# Guys- I Need Some Boyfriend Advice



## allie021 (Sep 24, 2007)

My boyfriend and I have been together for almost 2 years. We have talked about marriage and he has said that since he has been married before that he will not get married again or he will, it will just be in 10 to 15 years. He was married before, but his wife had numerous affairs while he was in Marine Corps in Iraq. They have one child together. He feels that he is scared to get married because of the "consequences." We have been living together for almost a year and he has always told me that living together is a preliminary step towards marriage.
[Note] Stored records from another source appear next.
-- ==== Sys2Proof/Machine/RegMap.lean ====
section
/-! DEFINITION. The register map of the terminal: the address of every register (R7), its value before the image's
records (the Reset column, R11), the bits each access code covers (R12) and the field values a write ignores.
The names are the manual's register names. -/
namespace Sys2Proof.Machine

/-- What a read does beside returning the value: `plain` nothing; `rc` clears it (R12); `low1` is the low word of a
64-bit counter coded RC and LR (R14); `low0` the low word of an LR group that a read does not clear; `high` returns the
latch of its source (R15); `pw` is held in the keep (R476); `perSource` is held once per access source (R492). -/
inductive RegKind where
  | plain | rc | low1 | low0 | high | pw | perSource
  deriving DecidableEq, Repr

/-- A field whose written values outside `min` to `max` are ignored, the old value being kept. -/
structure FieldLimit where
  hi : Nat
  lo : Nat
  min : Nat
  max : Nat
  deriving DecidableEq, Repr

/-- One row of a register table: `n1` registers `s1` apart (0: a single one), each of `n2` registers `s2` apart
(0: no second index); the Reset column; the masks of the bits each access code covers. -/
structure RegRow where
  name : String
  base : Nat
  n1 : Nat
  s1 : Nat
  n2 : Nat
  s2 : Nat
  reset : Nat
  rw : Nat
  ro : Nat
  rc : Nat
  w1c : Nat
  w1s : Nat
  wo : Nat
  pw : Nat
  lr : Nat
  kind : RegKind
  lims : List FieldLimit
  deriving DecidableEq, Repr

-- The register addresses, under the register names of the manual.
namespace Reg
I know that someday I want to get married, but I know that it is not right now, it will be a couple of years down the road. I love him and I am happy with him. I am sure that I am not being used in the relationship and I know that he has a good heart, but I am confused on what I need to do. I told him the other night that I am not waiting till I am 30 or 40 to get married, but I was not putting a time limit on it and he said that he though that I was waiting to get married in 10 more years. Should I stay with him and just see if he is testing me for the future or should I discuss this with him when I am ready, but maybe that may end the relationship? Help.


----------



## cbachinger (Sep 13, 2007)

In this situation, one of the better advice is to speak your mind - think deep on your own interpretation of the situation and how deep it lies and then tell him full out what you feel. The more full out the better and precise it will be for the appropriate answer.

If he is the right man for you and he really loves you and also wants to be with you for live, he should understand and respect you and your feelings. He should consider how you feel about marriage in the next few years and know that you are wanting as loving, lasting and caring family as he had wished. Also assure him (if you havent done so) that you will do anything to secure such a future with him.
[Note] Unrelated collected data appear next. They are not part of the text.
/-- One copy of a persistent entry on a die (R476); `valid` says that its CRC is right. -/
structure KeepCopy where
  wear : Nat
  value : Word
  valid : Bool
  deriving DecidableEq, Repr

/-- The keep (R473 to R485): the entries of both dies, the spare units left, the units remapped (die * 32768 + unit to
spare), the units that stay failed, the scrub position, and the entries whose refusal has been recorded (R479), the entry writes of the last
200 µs with the copy die B held before each (entry, cycle, copy; R477), the operator root key
and the loaded keys (R424). -/
structure KeepState where
  mounted : Bool
  failedDie : Option (Fin 2)
  dieA : Table KeepCopy
  dieB : Table KeepCopy
  spareA : Nat
  spareB : Nat
  remap : Table Nat
  failedUnits : List Nat
  scrubPos : Nat
  wearRefused : List Nat
  recent : List (Nat × Nat × KeepCopy)
  opRoot : Option Bytes
  loaded : Table Bytes
  deriving DecidableEq, Repr

/-- A record waiting for the keep (R490). -/
structure WaitingRecord where
  code : BitVec 16
  source : Nat
  payload : Bytes
  seconds : Nat
  ns : Nat
  timeValid : Bool
  aonTime : Bool
  lostBefore : Bool
  deriving DecidableEq, Repr

/-- The recorder (R486 to R492): the ring in units of 8 bytes, OLDEST and NEWEST, where the next record goes, the bucket
in units of 10^-9 bytes with the cycle it was last filled at, and the buffer of R490. -/
structure RecState where
  ring : Table (BitVec 64)
  oldestSeq : Nat
  oldestOff : Nat
  newestSeq : Nat
  newestOff : Nat
  nextOff : Nat
  bucket : Nat
  bucketCycle : Nat
  lost : Bool
  waiting : List WaitingRecord
  waitingLost : Nat
  overflowed : Bool
  winOff : Table Word
  fwdSeq : Nat
  deriving DecidableEq, Repr

/-- An access stalled until its domain is ON (R457); for one the chain answers, the banksman's address and TAG (R521). -/
structure StalledAccess where
  src : Source
  addr : Word
  write : Option Word
  domain : Nat
  tag : Option (Nat × Nat)
  deriving DecidableEq, Repr

/-- The power controller and the governor (R445 to R472). Votes are bit masks by client (client 0's are the register
PWR_VOTE_0); `supSaved` are SUP's votes as they stood before it ordered the entry in progress, `refusedVotes` all votes at
the last refusal, `wakeAt` is the tick a wake source last fired in, `suspended` says that a firedamp trip has suspended promised service until the return to L0 (R33), and
`wakeSet` is the cycle PWR_WAKE_TIMER was last written. Energies are in picojoules. -/
structure PwrState where
  votes : Table (BitVec 23)
  dom : Table DomState
  before : Table DomState
  ladder : Nat
  target : Nat
  entry : Option Nat
  heldTarget : Option Nat
  exitTo : Option Nat
  wake : Bool
  wakeClient : Option Nat
  wakeAt : Option (BitVec 48)
  lastWake : Nat
  lastRefusal : Option Nat
  refusedVotes : List Nat
  caseTemp : Int
  idleUs : Nat
  firedamp : Bool
  suspended : Bool
  supSaved : BitVec 23
  overTemp : Nat
  stalled : List StalledAccess
  promPj : Nat
  usedAllowPj : Nat
  lateAllowPj : Option Nat
  lateLimit : Bool
  shownAllowPj : Nat
  limitThermal : Bool
  overdraft : Bool
  overPj : Nat
  remainPj : Nat
  acceptBytes : Nat
  shortfall : Bool
  shedBlocks : BitVec 128
  phiFullTicks : Nat
  tj : Int
  tjSensor : Nat
  wakeSet : Nat
  deriving DecidableEq, Repr

/-- The window of one instance of a fault source (R503). -/
structure FaultWindow where
  count : Nat
  start : Nat
  deriving DecidableEq, Repr

/-- The assay unit (R493 to R508). Slack is in tenths of a picosecond. Keys of `windows` are source * 65536 + instance,
of `predict` class * 65536 + instance (YEARS_X10); `faultsIn` are fault events (source, instance) not yet counted. -/
structure AssayState where
  running : Bool
  deferred : Bool
  aborted : Bool
  restart : Bool
  sinceH : Nat
  slack : Option Int
  guardTenths : Nat
  lastSlack : Option Int
  lastTarget : Nat
  lastEye : Table Nat
  raisedAt : Option (BitVec 48)
  windows : Table FaultWindow
  predict : Table Nat
  draining : List Nat
  sramSpares : Nat
  lostBanks : List Nat
  ddrFailed : BitVec 4
  faultsIn : List (Nat × Nat)
  deriving DecidableEq, Repr

/-- An optic as CMIS shows it (R549, R550). -/
structure OpticState where
  serialCrc : Word
  control : Bool
  maxSteps : Nat
  txPower : List Nat
  bias : List Nat
  requests : List Nat
  txDisabled : Bool
  deriving DecidableEq, Repr

/-- Sideband outputs, optics and LEDs (R543 to R554): consecutive disagreeing readbacks by bit of GEN_LAND_SHORT, the
ports that moved a frame in the LED period. -/
structure LandState where
  mismatches : Table Nat
  opticA : OpticState
  opticB : OpticState
  ledActivity : BitVec 512
  perstLow : Bool
  deriving DecidableEq, Repr

/-- What the terminal does on an optic's two-wire bus (R549): a read of the lower memory (where `lower`) and of pages, a request
for more output, the transmitter disable, the low-power request. -/
inductive CmisAccess where
  | readPages (lower : Bool) (pages : List Nat)
  | requestOutput (lane : Nat)
  | txDisable (off : Bool)
  | lowPower (on : Bool)
  deriving DecidableEq, Repr
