-- ==== Sys2Proof/Machine/Power.lean ====
section
/-! DEFINITION. The power controller: votes, the domains' states in each ladder state, refusals and wakes
(R445 to R463). -/
namespace Sys2Proof.Machine

/-- A domain's bit in a vote (R450). -/
def domBit (d : Nat) : Nat := 2 ^ d

/-- The votes of a client; client 0's are the register PWR_VOTE_0 (R455). -/
def votesOf (c : Nat) (s : State) : Nat :=
  if c = 0 then (reg (Reg.PWR_VOTE 0) s).toNat % 2 ^ 23 else (tget (fun _ => (0 : BitVec 23)) s.pwr.votes c).toNat

/-- Set the votes of a client other than the host. -/
def setVotes (c v : Nat) (s : State) : State :=
  { s with pwr := { s.pwr with votes := tput (fun _ => 0) c (BitVec.ofNat 23 v) s.pwr.votes } }

/-- Whether client `c` votes for domain `d`. -/
def votesFor (c d : Nat) (s : State) : Bool := votesOf c s / 2 ^ d % 2 == 1

/-- The clients that vote for a domain, as bits (PWR_DOM_STATUS.VOTES). -/
def voterBits (d : Nat) (s : State) : Nat :=
  ((List.range 10).map (fun c => if votesFor c d s then 2 ^ c else 0)).sum

/-- Whether anybody votes for a domain. -/
def voted (d : Nat) (s : State) : Bool := (List.range 10).any (fun c => votesFor c d s)

/-- The lowest-numbered client that votes for a domain. -/
def lowestVoter (d : Nat) (s : State) : Option Nat := (List.range 10).find? (fun c => votesFor c d s)

/-- The line domain of a side. -/
def lineDomain (side : Nat) : Nat := 15 + side

/-- Whether a domain is the cold side's. -/
def coldDomain (d : Nat) (s : State) : Bool := (d == 15 || d == 16) && d != lineDomain s.prot.active.val

/-- The cold side's domain is kept on by CANARY, PROT or HOST (R451). -/
def coldKept (d : Nat) (s : State) : Bool := votesFor 8 d s || votesFor 5 d s || votesFor 0 d s

/-- The state a voted domain takes in ladder state `l` (R451); the active side's line domain is meant for 15 and 16. -/
def ladderDom (l d : Nat) : DomState :=
  if d = 22 then .on
  else if l = 0 then .on
  else if d ≤ 3 ∨ d = 5 ∨ d = 6 ∨ d = 4 then (if l = 1 then .gated else if l = 2 then .ret else .off)
  else if 7 ≤ d ∧ d ≤ 14 then (if l = 1 then .gated else if l ≤ 3 then .ret else .off)
  else if d = 15 ∨ d = 16 then (if l ≤ 2 then .on else .off)
  else if d = 17 then (if l = 1 then .gated else .off)
  else if d = 18 then (if l ≤ 2 then .on else .off)
  else if d = 19 then (if l = 1 then .gated else .off)
  else if d = 20 then (if l ≤ 2 then .on else .off)
  else if d = 21 then (if l = 1 then .on else .ret)
  else .off

/-- The state a domain takes in ladder state `l` with the votes held (R451): in L0 and L1 a domain with no vote is OFF;
the cold side is OFF unless kept. -/
def domTarget (l d : Nat) (s : State) : DomState :=
  if d = 22 then .on
  else if coldDomain d s then (if coldKept d s then .on else .off)
  else if l ≤ 1 then (if voted d s then ladderDom l d else .off)
  else ladderDom l d

/-- Whether an entry to ladder state `l` makes the domain RET or OFF. -/
def reducedBy (l d : Nat) (s : State) : Bool :=
  2 ≤ l && (domTarget l d s == .ret || domTarget l d s == .off)

/-- The domains the entry would make RET or OFF although someone votes for them (R459 step 1). -/
def refusingDomains (l : Nat) (s : State) : List Nat :=
  (List.range 23).filter (fun d => reducedBy l d s && voted d s && !coldDomain d s)

/-- The domains whose state an entry changes. -/
def changedDomains (l : Nat) (s : State) : List Nat :=
  (List.range 23).filter (fun d => domTarget l d s != domState d s)

/-- The payload of EV_PWR_REFUSED (R460). -/
def refusedPayload (target dom : Nat) (aborted : Bool) (client source : Nat) (s : State) : Bytes :=
  [BitVec.ofNat 8 (target * 32 + dom), BitVec.ofNat 8 (b2n aborted * 128 + client), BitVec.ofNat 8 source]
    ++ beBytes 6 s.tick.count.toNat

/-- A refused or aborted entry is counted and recorded for each domain concerned (R459); `client` refuses for a domain. Of a
ladder target the time and the votes are kept, by which it is tried again. -/
def refuseEntry (target : Nat) (doms : List Nat) (aborted : Bool) (client : Nat → Nat) (source : Nat) (s : State) : State :=
  let s := each doms (fun d s => s |> count (Reg.CNT_PWR_REFUSE d)
    |> setReg (Reg.PWR_DOM_REFUSER d)
        (word (at' 31 (b2n aborted) + at' 28 target + at' 24 (client d) + source))) s
  let first := doms.head?.getD 0
  event 0x0F02 (refusedPayload target first aborted (client first) source s)
    (if target = 7 then s
     else { s with pwr := { s.pwr with lastRefusal := some s.cycle, refusedVotes := (List.range 10).map (fun c => votesOf c s) } })

/-- EV_LADDER. -/
def ladderEvent (old new cause : Nat) (s : State) : State :=
  event 0x0F01 [BitVec.ofNat 8 old, BitVec.ofNat 8 new, BitVec.ofNat 8 cause] s

/-- The domains that the shed of R64 gates: pipelines, fabric, matcher and port groups. -/
def shedDomains : List Nat := [0, 1, 2, 3, 4, 5, 7, 8, 9, 10, 11, 12, 13, 14]

/-- The shed of R64: those of them that are ON are GATED. -/
def gateShed (s : State) : State :=
  each shedDomains (fun d s => if domState d s = .on then setDom d .gated s else s) s

/-- The load is restored (R68): where the ladder state has them ON, they are. -/
def ungateShed (s : State) : State :=
  each shedDomains (fun d s => if domState d s = .gated ∧ ladderDom s.pwr.ladder d = .on then setDom d .on s else s) s

/-- The ladder states a wake source is active in (R449). -/
def wakeActive (source ladder : Nat) : Bool :=
  if source = 0 ∨ source = 1 ∨ source = 5 then 1 ≤ ladder && ladder ≤ 4
  else if source = 2 ∨ source = 4 then ladder == 2 || ladder == 3
  else if source = 3 then ladder == 3
  else if source = 6 then ladder == 2
  else ladder == 1

/-- An entry in progress is aborted by a wake: the domains return to the states they held before it (R462), and SUP's votes
to what they were (R29). During the firedamp trip none is: device safety ranks first (R31, R471; log entry 39). -/
def abortEntry (source : Nat) (s : State) : State :=
  match s.pwr.entry with
  | none => s
  | some t =>
    if s.pwr.firedamp then s
    else
      refuseEntry t (changedDomains t s) true (fun _ => 9) source
        { s with pwr := { s.pwr with entry := none, dom := s.pwr.before, before := [] } }
      |> when' (decide (2 ≤ t)) (setVotes 1 s.pwr.supSaved.toNat)

/-- A wake source fires while its bit of PWR_WAKE_CFG is 1: T is L0 for the tick, the WAKE votes are placed, an entry in
progress is aborted (R449, R455, R462), and every doze ends (R156). The doze timer (source 4) only brings the side up, so
that dozes go on, and a local frame (source 7) ends the doze of its own identity (log entry 18). -/
def wakeFires (source : Nat) (domain : Option Nat) (s : State) : State :=
  if rbit Reg.PWR_WAKE_CFG source s && wakeActive source s.pwr.ladder then
    let extra := match domain with
      | some d => 2 ^ d
      | none => 0
    { s with pwr := { s.pwr with wake := true, lastWake := source, wakeClient := some 9,
                                 wakeAt := if source = 4 ∨ source = 7 then s.pwr.wakeAt else some s.tick.count,
                                 target := if s.pwr.firedamp then max 3 s.pwr.target else 0 } }
    |> setVotes 9 (votesOf 9 s ||| 2 ^ 18 ||| extra)
    |> abortEntry source
    |> when' (source != 4 && source != 7) dozeWakeAll
  else if s.pwr.entry.isSome && rbit Reg.PWR_WAKE_CFG source s then abortEntry source s
  else s

/-- Whether accesses wake a domain (R457): not the cold side, not during the firedamp trip. -/
def wakeable (d : Nat) (s : State) : Bool := !coldDomain d s && !s.pwr.firedamp

/-- A wake of a domain that is being dropped aborts the drop (R462): the domain has its state of the ladder again. -/
def abortDrop (d : Nat) (s : State) : State :=
  if domState d s = .entering ∧ s.pwr.entry.isNone then
    s |> refuseEntry 7 [d] true (fun _ => 9) 5 |> setDom d (ladderDom s.pwr.ladder d)
  else s

/-- A frame presented to a domain that is not ON, or a burst or pulse for it, wakes it (R457), but not while
it is in a Domain reset. -/
def wakeDomain (d : Nat) (s : State) : State :=
  if domState d s = .on ∨ domState d s = .waking ∨ !wakeable d s ∨ s.boot.domActive.getLsbD d then s
  else
    s |> abortDrop d |> wakeFires 5 (some d) |> (fun s => setVotes 9 (votesOf 9 s ||| 2 ^ d) s)
      |> (fun s => if domState d s = .on then s else setDom d .waking s)

/-- An access to a domain that is not ON wakes it and stalls until the domain is ON (R457). -/
def accessWake (d : Nat) (src : Source) (addr : Word) (write : Option Word) (tag : Option (Nat × Nat)) (s : State) : State :=
  if domState d s = .on ∨ !wakeable d s then s
  else
    { s with pwr := { s.pwr with
        stalled := s.pwr.stalled ++ [{ src := src, addr := addr, write := write, domain := d, tag := tag }] } }
    |> wakeDomain d

/-- A stalled access whose domain fails to wake completes as under R9: a read returns 0, a write does nothing; over the
chain the answer carries STATUS 2 (R512). -/
def completeAsAbsent (x : StalledAccess) (s : State) : State :=
  match x.tag, x.write with
  | some (dst, tag), some _ => sendResponse dst tag none 2 s
  | some (dst, tag), none => sendResponse dst tag (some 0) 2 s
  | none, some _ => s
  | none, none => emit (.readReply x.src x.addr 0) s

/-- EV_PWR_WAKE_FAIL (R457): the accesses stalled on the domain complete as under R9. -/
def wakeFail (d : Nat) (s : State) : State :=
  if domState d s = .waking then
    let mine := s.pwr.stalled.filter (fun x => x.domain == d)
    let s := each mine (fun x s => s |> completeAsAbsent x |> count Reg.CNT_PWR_WAKE_FAIL) s
    event 0x0F03 (beBytes 1 d) { s with pwr := { s.pwr with stalled := s.pwr.stalled.filter (fun x => x.domain != d) } }
  else s

/-- DOMAIN_DROP (R456, R459): in L0 or L1 a domain without a vote begins to go OFF; a vote placed in the same cycle keeps
it; a vote held refuses the drop; one of a domain that wakes is held until it is ON (R461). -/
def domainDrop (d : Nat) (votePlaced : Bool) (s : State) : State :=
  if s.pwr.ladder > 1 ∨ d = 22 ∨ votePlaced ∨ domState d s = .off ∨ domState d s = .waking then s
  else match lowestVoter d s with
    | some c => refuseEntry 7 [d] false (fun _ => c) 0 s
    | none => setDom d .entering s

/-- The domains a new vote powers in L0 and L1 begin to wake, but not one held in a Domain reset; a side's domain does so in
every ladder state that has it ON (R451). -/
def raiseVoted (s : State) : State :=
  each (List.range 22) (fun d s =>
    if domState d s = .off ∧ (s.pwr.ladder ≤ 1 ∨ d = 15 ∨ d = 16) ∧ !s.boot.domActive.getLsbD d
        ∧ domTarget s.pwr.ladder d s ≠ .off then setDom d .waking s else s) s

/-- The target T of R446: the shallowest of DEEPEST, the doze state, and L1 when idle (L0 otherwise), as the rule's
words give it (log entry 12); L0 while a wake source has fired in this tick (R449); at least L3 while tripped (R471). -/
def ladderTarget (doze : Nat) (idle : Bool) (s : State) : Nat :=
  let t := min (rfld Reg.PWR_LADDER_CTRL 18 16 s) (min doze (if idle then 1 else 0))
  let t := if s.pwr.wake then 0 else t
  if s.pwr.firedamp then max 3 t else t

end Sys2Proof.Machine
end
It does not sound like he is playing a 'patience game' with you and I know that it is mostly ladies that play that game with men to make sure they are not playing around - happened to me before.

Good luck with your endeavours!!


----------



## draconis (Oct 3, 2007)

I think the guy is an idiot to think since one wife cheated on him any other might. Telling him that you want a marriage is not unjustified. If I were you I'd tell him you need to know that you guys will be married sooner then later and that 15 years is to long. If you are already living together and to him it is a step I would say okay step this, 3 years living together followed by 2 years of engagement then marriage. Otherwise I would suggest finding someone that shares your interest in marriage.

Best of luck.

draconis


----------



## Alan (Dec 8, 2007)

I wouldn't neccessarily say he's an idiot,some people don't know to give the new relationship the benefit of the doubt until proven otherwise,or,he has a tremendous amount fear in him from his previous marriage that will not allow him to see the joy in waiting in front him.Have a heart to heart with him,and if he doesn't reciprocate,consider moving on.


----------



## tater03 (Jun 29, 2007)

I would explain to him that you are not looking to get married right now and that you understand his feeling but at the same time ten to fifteen years is just to long to wait for you. Maybe you guys could come to some compromise and revaluate where you stand in a couple of years?


----------



## Twineball (Nov 27, 2007)

I understand being hesitant after being burned so badly. But what is it that he's afraid of? Is he holding that one woman's bad decisions against all women? That's irrational. And it's unfair. If you are truly committed to him, let him know that, and guarantee him that he's got nothing to worry about as far as that's concerned.


----------



## Tag (Dec 1, 2007)

Just because one woman cheated doesnt mean all women do. Very silly of him to assume that. Tell him it's better to spend 10 years married, than just waiting to get married.


----------